Safety and effectiveness in an uncontrolled setting of glucagon-like-peptide-1 receptor agonists in patients with familial partial lipodystrophy: Real-life experience from a national reference network

Sophie Lamothe  1 Ines Belalem  1 Marie-Christine Vantyghem  2 Estelle Nobecourt  3 Héléna Mosbah  4 Sophie Béliard  5 Brigitte Delemer  6 Hippolyte Dupuis  2 Paul Vandenbroere  2 Nicolas Scheyer  7 Chloé Amouyal  8 Samy Hadjadj  9 Sonja Janmaat  1   10 Corinne Vigouroux  1   10 Camille Vatier  1   10
Affiliations

Safety and effectiveness in an uncontrolled setting of glucagon-like-peptide-1 receptor agonists in patients with familial partial lipodystrophy: Real-life experience from a national reference network

Sophie Lamothe et al. Diabetes Obes Metab. 2025 Apr.

Abstract

Aim: To describe the effects of Glucagon-like peptide-1 receptor agonists (GLP-1RA) in patients with familial partial lipodystrophy (FPLD) assessed in a real-life setting in a national reference network.

Patients and methods: We retrospectively collected clinical and metabolic parameters in patients with FPLD in the French lipodystrophy reference network, who initiated GLP-1RA. Data were recorded before, at one-year (12 ± 6 months) and at the latest follow-up on GLP-1RA therapy (≥18 months).

Results: Seventy-six patients (89.4% of women), diagnosed with LMNA-related FPLD2 (n = 57), PPARG-related FPLD3 (n = 4), PLIN1-related FPLD4 (n = 5) or FPLD1 (n = 10) initiated GLP-1RA therapy between 2008 and 2024. Patients were aged a median (IQR) 48 years (34.5-57), body mass index (BMI) was 26.0 kg/m2 (23.9-29.5), HbA1c 8.3% (7.5-9.3), triglycerides 2.31 mmol/L (1.62-3.88). GLP-1RA were used in addition to previously used antidiabetics, 50% of patients being insulin-treated. After one year with GLP-1RA therapy, BMI, HbA1c and triglycerides significantly decreased to 25.6 kg/m2 (22.7-29.1), 7.3% (6.6-8.3) and 1.97 mmol/L (1.5-3.2) respectively (p < 0.001, p < 0.001 and p < 0.01, respectively), without significant changes in other antidiabetic and lipid-lowering drugs. Gamma-glutamyl-transferase and alanine-aminotransferase levels also significantly decreased. Effects on HbA1c, BMI and triglycerides persisted in the long term. One case of acute pancreatitis occurred during follow-up, associated with severe hypertriglyceridemia in a non-observant patient. Gastrointestinal symptoms affected 34% of patients, leading to GLP-1RA withdrawal in six patients.

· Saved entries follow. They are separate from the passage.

/-- Settles O10: each sample is read by the taker of its code. -/
theorem decodeReadsTheSpecsCodes : Obligations.DecodeReadsTheSpecsCodes :=
  ⟨(takeBytes_ok _ _ _).mpr ⟨_, rfl, rfl⟩, (takeFrame_ok _ _ _).mpr ⟨_, _, rfl, rfl⟩,
    (takeReports_ok _ _ _).mpr ⟨_, rfl, rfl⟩, (takeNone_ok _ _ _).mpr ⟨rfl, rfl⟩,
    (takeBytes_ok _ _ _).mpr ⟨_, rfl, rfl⟩, (takeUse_ok query_form _ _ _).mpr ⟨.request (), rfl, rfl, rfl⟩,
    (takeUse_ok number_form _ _ _).mpr ⟨.request 2, rfl, rfl, rfl⟩, rfl⟩

end Sys2Proof
end

section
/-! SUPPORT. An op-select code outside R79 selects no operation, and every code of R79 selects one (O12). -/

namespace Sys2Proof.Machine

/-- The 27 arms of the op-select map are the codes of R79. -/
theorem decodeOp_unassigned {code : Byte} (h : code ∉ opSelectCodes) (x : Operands) :
    decodeOp code x = .error (.noSuchOperation code) := by
  unfold decodeOp
  split
  case h_28 => rfl
  all_goals exact absurd (by decide) h

theorem performTxn_unassigned {code : Byte} (h : code ∉ opSelectCodes) (x : Operands) (s : State) :
    performTxn ⟨.op, code, x⟩ s = .refused (.noSuchOperation code) := by
  have hd : decode ⟨.op, code, x⟩ = .error (.noSuchOperation code) := decodeOp_unassigned h x
  rw [performTxn, hd]

/-- The zero operands of a code of R79 have the types R80 gives it. -/
theorem zeroOpOperands_decode : ∀ code ∈ opSelectCodes,
    (zeroOpOperands code).any (fun x => (decode ⟨.op, code, x⟩).isOk) = true := by decide

theorem exists_decode_of_mem_opSelectCodes {code : Byte} (h : code ∈ opSelectCodes) :
    ∃ x i, decode ⟨.op, code, x⟩ = .ok i := by
  obtain ⟨x, -, hx⟩ := (Option.any_eq_true _ _).mp (zeroOpOperands_decode code h)
  cases hd : decode ⟨.op, code, x⟩ with
  | ok i => exact ⟨x, i, hd⟩
  | error e => simp [hd, Except.isOk, Except.toBool] at hx

/-- Settles O12: the step performs the transaction, whose code the decoder refuses whatever its operands are. -/
theorem unassignedOpSelectIsRefused : Obligations.UnassignedOpSelectIsRefused := by
  refine ⟨fun code x s rest h => ?_, fun code h => exists_decode_of_mem_opSelectCodes h⟩
  calc step (s.withPending (.txn ⟨.op, code, x⟩ :: rest))
      _ = performTxn ⟨.op, code, x⟩ (s.withPending rest) := step_of_pending_cons (State.withPending_pending ..)
      _ = .refused (.noSuchOperation code) := performTxn_unassigned h x _

end Sys2Proof.Machine
end

section
/-! SUPPORT. The layout of the reports FRM.BUILD and FRM.BUILDC return (O17, O21). -/

namespace Sys2Proof.Machine

/-- FRAME1 (R61, R101): the report of a message that fits in one, byte for byte. -/
theorem chunkReport_encodeMsg (crc : Bytes → Word) (c : Byte) {P : Bytes} (h : P.length ≤ 56) :
    chunkReport (encodeMsg crc c P) =
      [BitVec.ofNat 8 (7 + P.length), 0xAA, 0x55, BitVec.ofNat 8 (1 + P.length), 0x00, c] ++ P ++
        [lo8 (crc (c :: P)), hi8 (crc (c :: P))] ++ zeros (56 - P.length) := by
  have hpad : 63 - (7 + P.length) = 56 - P.length := by omega
  rw [chunkReport, encodeMsg_length, Config.chunkMax, hpad, encodeMsg, lo8_ofNat, hi8_ofNat_of_lt _ (by omega)]
  rfl
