-- ==== Sys2Proof/Machine/FrameSync.lean ====
section
/-! DEFINITION. The meanings of BYTE_DONE and its sub-cases (43_frame_sync.md), with the byte in `rx_byte` as operand (log 10). A row that its
vector does not select performs nothing (log 5). -/

namespace Sys2Proof.Machine

/-- BYTE_DONE(rx_byte), with the pattern of RX_TICK.stop (R172, R101; log 10). -/
def execByteDone (s : State) : Host.Outcome State Fault Refusal :=
  .next (onlyIf (s.rxBusy && s.rxIdx.val == 8) (byteDoneOp (doneByte s) s) s)

/-- BYTE_DONE.wp1_hit, selected by SYD 001xx: WP1 and the byte is PREAMBLE1 (R172, R92). -/
def execByteDoneWp1Hit (s : State) : Host.Outcome State Fault Refusal :=
  .next (onlyIf (s.syState == .wp1 && eq1 (doneByte s)) (byteDoneOp (doneByte s) s) s)

/-- BYTE_DONE.wp1_miss, selected by SYD 000xx: WP1 and any other byte (R172, R92). -/
def execByteDoneWp1Miss (s : State) : Host.Outcome State Fault Refusal :=
  .next (onlyIf (s.syState == .wp1 && !eq1 (doneByte s)) (byteDoneOp (doneByte s) s) s)

/-- BYTE_DONE.wp2_hit, selected by SYD 01x1x: WP2 and the byte is PREAMBLE2 (R172, R92). -/
def execByteDoneWp2Hit (s : State) : Host.Outcome State Fault Refusal :=
  .next (onlyIf (s.syState == .wp2 && eq2 (doneByte s)) (byteDoneOp (doneByte s) s) s)

/-- BYTE_DONE.wp2_miss, selected by SYD 01x0x: WP2 and any other byte (R172, R92). -/
def execByteDoneWp2Miss (s : State) : Host.Outcome State Fault Refusal :=
  .next (onlyIf (s.syState == .wp2 && !eq2 (doneByte s)) (byteDoneOp (doneByte s) s) s)

/-- BYTE_DONE.col_store, selected by SYD 10xx0: COL, index 0 to 4 (R172, R92). -/
def execByteDoneColStore (s : State) : Host.Outcome State Fault Refusal :=
  .next (onlyIf (s.syState == .col && !lastIdx s) (byteDoneOp (doneByte s) s) s)

/-- BYTE_DONE.col_last, selected by SYD 10xx1: COL, index 5 (R172, R92). -/
def execByteDoneColLast (s : State) : Host.Outcome State Fault Refusal :=
  .next (onlyIf (s.syState == .col && lastIdx s) (byteDoneOp (doneByte s) s) s)

end Sys2Proof.Machine
end

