-- V10, V12, V13: BC_CLK
theorem test_bcClk_counts : goesTo (exec .bcClk ready) { ready with rxCnt := 1 } = true := by decide
theorem test_bcClk_ticks : (after .bcClk { sending 8 0 with txCnt := 3 }).txBusy = false := by decide
theorem test_nop : goesTo (exec .nop (sending 3 4)) (sending 3 4) = true := by decide
-- V11, V22, V23, V24: SEND
theorem test_send_accept :
    goesTo (exec (.send 0x060504030201#48) { ready with txCnt := 3 }) { sending 0 0 with sendResp := some true } = true := by decide
theorem test_send_busy :
    goesTo (exec (.send 0x665544332211#48) (sending 4 0)) { sending 4 0 with sendResp := some false } = true := by decide
theorem test_sendAccept : (after (.sendAccept 0x060504030201#48) ready).txFrame[2] = 0x01#8 := by decide
theorem test_sendRejectDisabled : (after .sendRejectDisabled demo).sendResp = some false := by decide
theorem test_sendRejectBusy : (after .sendRejectBusy (sending 0 0)).sendResp = some false := by decide
theorem test_bcStartTx : (after .bcStartTx { ready with txCnt := 3 }).txCnt = 0 := by decide
theorem test_bcStartRx : (after .bcStartRx { demo with rxCnt := 3 }).rxCnt = 0 := by decide
-- V14 to V16: INIT
theorem test_initRx_ok : goesTo (exec (.initRx true) demo) { demo with rxEn := true } = true := by decide
theorem test_initRx_failed_is_final :
    goesTo (exec (.initRx true) { demo with rxErr := true }) { demo with rxErr := true } = true := by decide
theorem test_initTx_fail : goesTo (exec (.initTx false) demo) { demo with txErr := true } = true := by decide
theorem test_initRxOk : (after .initRxOk demo).rxEn = true := by decide
theorem test_initRxFail : (after .initRxFail demo).rxErr = true := by decide
theorem test_initTxOk : (after .initTxOk demo).txEn = true := by decide
theorem test_initTxFail : (after .initTxFail demo).txErr = true := by decide
theorem test_initIgnored :
    goesTo (exec .initRxIgnoredEnabled ready) ready && goesTo (exec .initTxIgnoredEnabled ready) ready &&
      goesTo (exec .initRxIgnoredFailed { demo with rxErr := true }) { demo with rxErr := true } &&
      goesTo (exec .initTxIgnoredFailed { demo with txErr := true }) { demo with txErr := true } = true := by decide
-- V20, V25, V26: TX_TICK; 0x01 = slots 0100000001, 0x06 = slots 0011000001
theorem test_txTick_start : goesTo (exec .txTick (sending 2 0)) { sending 2 1 with txEnv := true } = true := by decide
theorem test_txTick_stop :
    goesTo (exec .txTick { sending 7 9 with txEnv := true }) (sending 8 0) = true := by decide
theorem test_txTick_end : goesTo (exec .txTick (sending 8 0)) { sending 8 0 with txBusy := false } = true := by decide
theorem test_txTickStart : (after (.txTickStart 2#4) (sending 2 0)).txEnv = true := by decide
theorem test_txTickDataD0 : (after (.txTickDataD0 2#4) { sending 2 1 with txEnv := true }).txEnv = false := by decide
theorem test_txTickDataD1 : (after (.txTickDataD1 7#4) { sending 7 2 with txEnv := true }).txEnv = false := by decide
theorem test_txTickDataD2 : (after (.txTickDataD2 7#4) { sending 7 3 with txEnv := true }).txEnv = false := by decide
theorem test_txTickDataD3 : (after (.txTickDataD3 0#4) { sending 0 4 with txEnv := true }).txEnv = false := by decide
theorem test_txTickDataD4 : (after (.txTickDataD4 0#4) { sending 0 5 with txEnv := true }).txEnv = false := by decide
theorem test_txTickDataD5 : (after (.txTickDataD5 0#4) (sending 0 6)).txEnv = true := by decide
theorem test_txTickDataD6 : (after (.txTickDataD6 0#4) { sending 0 7 with txEnv := true }).txEnv = false := by decide
theorem test_txTickDataD7 : (after (.txTickDataD7 0#4) (sending 0 8)).txEnv = true := by decide
theorem test_txTickStop : goesTo (exec (.txTickStop 3#4) { sending 3 9 with txEnv := true }) (sending 4 0) = true := by decide
theorem test_txTickEnd : (after .txTickEnd (sending 8 0)).txBusy = false := by decide
theorem test_txTickStart_elsewhere : goesTo (exec (.txTickStart 3#4) (sending 2 0)) (sending 2 0) = true := by decide
theorem test_bcStop : goesTo (exec .bcStop (sending 8 0)) (sending 8 0) = true := by decide
-- V30 to V38: RX_TICK
theorem test_rxTick_start : goesTo (exec (.rxTick false) { ready with rxByte := 0xFF#8 }) (receiving 0 0#8) = true := by decide
theorem test_rxTick_idle_high : goesTo (exec (.rxTick true) ready) ready = true := by decide
theorem test_rxTickStart : goesTo (exec .rxTickStart { ready with rxByte := 0xFF#8 }) (receiving 0 0#8) = true := by decide
theorem test_rxTickIdleHigh : goesTo (exec .rxTickIdleHigh ready) ready = true := by decide
theorem test_rxTickData : goesTo (exec (.rxTickData 5#4 true) (receiving 5 0x05#8)) (receiving 6 0x25#8) = true := by decide
theorem test_rxTickData_low : goesTo (exec (.rxTickData 7#4 false) (receiving 7 0x25#8)) (receiving 8 0x25#8) = true := by decide
theorem test_rxTickStop_low :
    goesTo (exec (.rxTickStop false) (receiving 8 0xA5#8)) { receiving 8 0xA5#8 with rxBusy := false } = true := by decide
theorem test_rxTick_disabled : goesTo (exec (.rxTick false) demo) demo = true := by decide
-- V40 to V48: BYTE_DONE
theorem test_byteDoneWp1Hit : (after .byteDoneWp1Hit (completed .wp1 0 0x5A#8)).syState = .wp2 := by decide
theorem test_byteDoneWp1Miss : (after .byteDoneWp1Miss (completed .wp1 0 0x54#8)).syState = .wp1 := by decide
theorem test_byteDoneWp2Hit :
    goesTo (exec .byteDoneWp2Hit (completed .wp2 5 0x54#8)) (completed .col 0 0x54#8) = true := by decide
theorem test_byteDoneWp2Miss : (after .byteDoneWp2Miss (completed .wp2 0 0x5A#8)).syState = .wp1 := by decide
theorem test_byteDoneColStore :
    goesTo (exec .byteDoneColStore (completed .col 4 0x5A#8))
      { completed .col 5 0x5A#8 with pl := #v[0x11#8, 0x22#8, 0x33#8, 0x44#8, 0x5A#8, 0#8] } = true := by decide
theorem test_byteDoneColLast_local : (after .byteDoneColLast (completed .col 5 0x66#8)).mbReady = false := by decide
theorem test_byteDoneColLast_foreign : (after .byteDoneColLast (completed .col 5 0x67#8)).mbSlot = 0x675544332211#48 := by decide
theorem test_byteDone_wp2_again : (after .byteDone (completed .wp2 0 0x5A#8)).syState = .wp1 := by decide
theorem test_byteDone_last : (after .byteDone (completed .col 5 0x67#8)).syState = .wp1 := by decide
-- V50 to V52: FRAME_EMIT
theorem test_frameEmit_drop : goesTo (exec .frameEmit (completed .col 5 0x66#8)) (completed .col 5 0x66#8) = true := by decide
theorem test_frameEmit_one_bit : (after .frameEmit (completed .col 5 0x67#8)).mbReady = true := by decide
theorem test_frameEmitDrop : goesTo (exec .frameEmitDrop (completed .col 5 0x66#8)) (completed .col 5 0x66#8) = true := by decide
theorem test_frameEmitForward : (after .frameEmitForward (completed .col 5 0x67#8)).mbSlot = 0x675544332211#48 := by decide
-- V60 to V64: the mailbox
theorem test_mbWrite : (after .mbWrite (completed .col 5 0x67#8)).mbSlot = 0x675544332211#48 := by decide
theorem test_mbRead_full :
    goesTo (exec .mbRead full) { full with mbReady := false, readResp := some (some 0xA6A5A4A3A2A1#48) } = true := by decide
theorem test_mbRead_empty : goesTo (exec .mbRead demo) { demo with readResp := some none } = true := by decide
theorem test_mbReadFull : (after .mbReadFull full).mbReady = false := by decide
theorem test_mbReadEmpty : (after .mbReadEmpty demo).readResp = some none := by decide
theorem test_mb_data_pin : mbDataPin full = 0xA6A5A4A3A2A1#48 := by decide
-- V70 to V72: RESET
theorem test_reset :
    goesTo (exec .reset { sending 3 9 with txEnv := true })
      { demo with txFrame := frameBytes 0x060504030201#48 } = true := by decide
theorem test_reset_overrides :
    (nextOf (step { full with trace := [⟨.clk, 0b1110000#80⟩] })).readResp = none := by decide
-- The wire
theorem test_char : (after (.char 0x5A#8) ready).syState = .wp2 := by decide
theorem test_char_clears : (after (.char 0x00#8) { ready with rxByte := 0xFF#8 }).rxByte = 0x00#8 := by decide
set_option maxRecDepth 20000 in
theorem test_frame_foreign : (after (.frame 0x060504030201#48) ready).mbSlot = 0x060504030201#48 := by decide
set_option maxRecDepth 20000 in
theorem test_frame_local : (after (.frame 0x665544332211#48) ready).mbReady = false := by decide
theorem test_id48 : goesTo (exec (.id48 7#48) ready) { ready with sendIdPort := 7#48 } = true := by decide
theorem test_ivl :
    goesTo (exec (.ivl 0x060504030201#48) ready) { sending 8 0 with txBusy := false, sendResp := some true } = true := by decide
-- V64 and R229 at one edge
theorem test_edge_read_and_write :
    (nextOf (step { completed .col 5 0x67#8 with rxCnt := 3, mbReady := true, mbSlot := 9#48, trace := [⟨.clk, 0b0100000#80⟩] })).mbSlot
      = 0x675544332211#48 := by decide
/-- MB_READ, then RX_TICK, then the last TX_TICK, in one timeless step (R229). -/
theorem test_ev_several :
    (nextOf (step { completed .col 5 0x67#8 with
      mbReady := true, mbSlot := 9#48, txBusy := true, txByte := 8, trace := [⟨.ev, 0b0110011#80⟩] })).readResp
      = some (some 9#48) := by decide
theorem test_cntW :
    [0, 1, 3, 4, 255, 256].map (fun p => Config.cntW ⟨0#48, p, 0⟩) = [1, 1, 2, 3, 8, 9] := by decide
theorem test_edge_synchroniser :
    (nextOf (step { demo with rxMeta := 0b01#2, trace := [⟨.clk, 0x100#80⟩] })).rxMeta = 0b11#2 := by decide

/-! ## For every statement with hypotheses, a state and operands that meet them all -/

/-- The device with one entry on its trace. -/
def told (c : Code) (s : State) : State := { s with trace := [c] }

/-- BIT_DIV = 1: every edge is a tick. -/
def fast : State := { ready with cfg := ⟨0x665544332211#48, 0, 0⟩ }

/-- Whether an outcome is a next state. -/
def answers (o : Host.Outcome State Fault Refusal) : Bool :=
  match o with
  | .next _ => true
  | .fault _ => false
  | .refused _ => false

theorem answers_next {o : Host.Outcome State Fault Refusal} (h : answers o = true) : ∃ t, o = .next t := by
  match o, h with
  | .next t, _ => exact ⟨t, rfl⟩

theorem inv_ready : ready.Inv := by constructor <;> decide
theorem inv_fast : fast.Inv := by constructor <;> decide
theorem inv_sending : (sending 0 0).Inv := by constructor <;> decide
theorem inv_full : full.Inv := by constructor <;> decide

theorem witness_StepRunsTheDecodedRow :
    ∃ (s : State) (c : Code) (rest : List Code) (i : Instr), launchable s = true ∧ s.trace = c :: rest ∧ c.fmt ≠ .clk ∧
      c.fmt.internal = false ∧ decode c = .ok i ∧ i.wf = true :=
  ⟨told ⟨.rxd, 0b1_0111_1#80⟩ ready, ⟨.rxd, 0b1_0111_1#80⟩, [], .rxTickData 7#4 true, by decide, rfl, by decide, by decide, rfl,
    by decide⟩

Conclusion: GLP-1RA significantly improved BMI, HbA1c and triglycerides in a large majority of patients with FPLD. Larger and prospective controlled studies are warranted for identification of predictive factors and safety.

Keywords: GLP‐1 analogue; dyslipidaemia; fatty liver disease; glycaemic control; insulin resistance; real‐world evidence.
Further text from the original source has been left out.